● What you are asked to do: For each line of the data below that contains "then", return that line.
═════ Records
-- ==== Sys2Proof/Certificates/Slice0/Obligations.lean ====
section
/-! DEFINITION. The statements for the provers. Each says which rules of the manual it formalises; a clause that rests on a choice
of the model names its log entry. -/
open Sys2Proof Sys2Proof.Machine

-- Scalar words

/-- R68, R66, R17: every ALU word reads s[ra] and s[rb] at its issue and has its result land in rd, two own slots later, four for
the multiplications, twenty for the divisions; nothing else changes. The count words read s[ra].
R69, R70: the words with an immediate. The immediate of 12 bits is sign-extended; a shift count stands in six bits; LIH gives
its 20 bits shifted left by 12, and LIHP adds the address of its own word. That the record holds 0 for an immediate is log entry 28,
DEDUCED.
That a word's issue slot is counted is log entry 33, DESIGN CHOICE. -/
def Obligations.AluResults : Prop :=
  (∀ (s : State) (ctl : BitVec 2) (rd ra rb : BitVec 5),
  let a := s.cur.sreg ra
  let b := s.cur.sreg rb
  let n := b.toNat % 64
  let y (i : Instr) (v : Word) (lat : Nat) : Prop := Yields s i ctl (.sreg rd) v lat a b (s.cur.linkOf ra rb)
  let one (i : Instr) (v : Word) : Prop := Yields s i ctl (.sreg rd) v 2 a 0 (s.cur.linkOf ra 0)
  y (.add ctl rd ra rb) (a + b) 2 ∧ y (.sub ctl rd ra rb) (a - b) 2
  ∧ y (.and ctl rd ra rb) (a &&& b) 2 ∧ y (.or ctl rd ra rb) (a ||| b) 2
  ∧ y (.xor ctl rd ra rb) (a ^^^ b) 2 ∧ y (.andn ctl rd ra rb) (a &&& ~~~b) 2
  ∧ y (.shl ctl rd ra rb) (a <<< n) 2 ∧ y (.shr ctl rd ra rb) (a >>> n) 2 ∧ y (.sra ctl rd ra rb) (a.sshiftRight n) 2
  ∧ y (.mul ctl rd ra rb) (BitVec.ofNat 64 (a.toNat * b.toNat)) 4
  ∧ y (.mulh ctl rd ra rb) ((a.signExtend 128 * b.signExtend 128).extractLsb' 64 64) 4
  ∧ y (.mulhn ctl rd ra rb) ((a.setWidth 128 * b.setWidth 128).extractLsb' 64 64) 4
  ∧ y (.div ctl rd ra rb) (if b = 0 then BitVec.allOnes 64 else a.sdiv b) 20
  ∧ y (.divn ctl rd ra rb) (if b = 0 then BitVec.allOnes 64 else a / b) 20
  ∧ y (.rem ctl rd ra rb) (if b = 0 then a else a.srem b) 20
  ∧ y (.remn ctl rd ra rb) (if b = 0 then a else a % b) 20
  ∧ y (.min ctl rd ra rb) (if a.sle b then a else b) 2 ∧ y (.max ctl rd ra rb) (if a.sle b then b else a) 2
  ∧ y (.minn ctl rd ra rb) (BitVec.ofNat 64 (Nat.min a.toNat b.toNat)) 2
  ∧ y (.maxn ctl rd ra rb) (BitVec.ofNat 64 (Nat.max a.toNat b.toNat)) 2
  ∧ y (.addw ctl rd ra rb) (((a + b).extractLsb' 0 32).signExtend 64) 2
  ∧ y (.subw ctl rd ra rb) (((a - b).extractLsb' 0 32).signExtend 64) 2
  ∧ (∃ k ≤ 64, one (.clz ctl rd ra) (BitVec.ofNat 64 k) ∧ (∀ j < k, a.getLsbD (63 - j) = false) ∧ (k < 64 → a.getLsbD (63 - k) = true))
  ∧ (∃ k ≤ 64, one (.ctz ctl rd ra) (BitVec.ofNat 64 k) ∧ (∀ j < k, a.getLsbD j = false) ∧ (k < 64 → a.getLsbD k = true))
  ∧ one (.popc ctl rd ra) (BitVec.ofNat 64 ((List.range 64).countP (fun j => a.getLsbD j))))
  ∧ (∀ (s : State) (ctl : BitVec 2) (rd ra : BitVec 5) (imm : BitVec 12) (sh : BitVec 6)
    (big : BitVec 20),
  let a := s.cur.sreg ra
  let i := imm.signExtend 64
  let y (j : Instr) (v : Word) : Prop := Yields s j ctl (.sreg rd) v 2 a 0 (s.cur.linkOf ra 0)
  let z (j : Instr) (v : Word) : Prop := Yields s j ctl (.sreg rd) v 2 v 0 noLinks
  y (.addi ctl rd ra imm) (a + i) ∧ y (.andi ctl rd ra imm) (a &&& i) ∧ y (.ori ctl rd ra imm) (a ||| i)
  ∧ y (.xori ctl rd ra imm) (a ^^^ i) ∧ y (.shli ctl rd ra sh) (a <<< sh) ∧ y (.shri ctl rd ra sh) (a >>> sh)
  ∧ y (.srai ctl rd ra sh) (a.sshiftRight sh.toNat) ∧ y (.addwi ctl rd ra imm) (((a + i).extractLsb' 0 32).signExtend 64)
  ∧ z (.lih ctl rd big) ((big ++ 0#12).signExtend 64) ∧ z (.lihp ctl rd big) (s.cur.pc + (big ++ 0#12).signExtend 64))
══════════
● Response:
  ∧ y (.div ctl rd ra rb) (if b = 0 then BitVec.allOnes 64 else a.sdiv b) 20
  ∧ y (.divn ctl rd ra rb) (if b = 0 then BitVec.allOnes 64 else a / b) 20
  ∧ y (.rem ctl rd ra rb) (if b = 0 then a else a.srem b) 20
  ∧ y (.remn ctl rd ra rb) (if b = 0 then a else a % b) 20
  ∧ y (.min ctl rd ra rb) (if a.sle b then a else b) 2 ∧ y (.max ctl rd ra rb) (if a.sle b then b else a) 2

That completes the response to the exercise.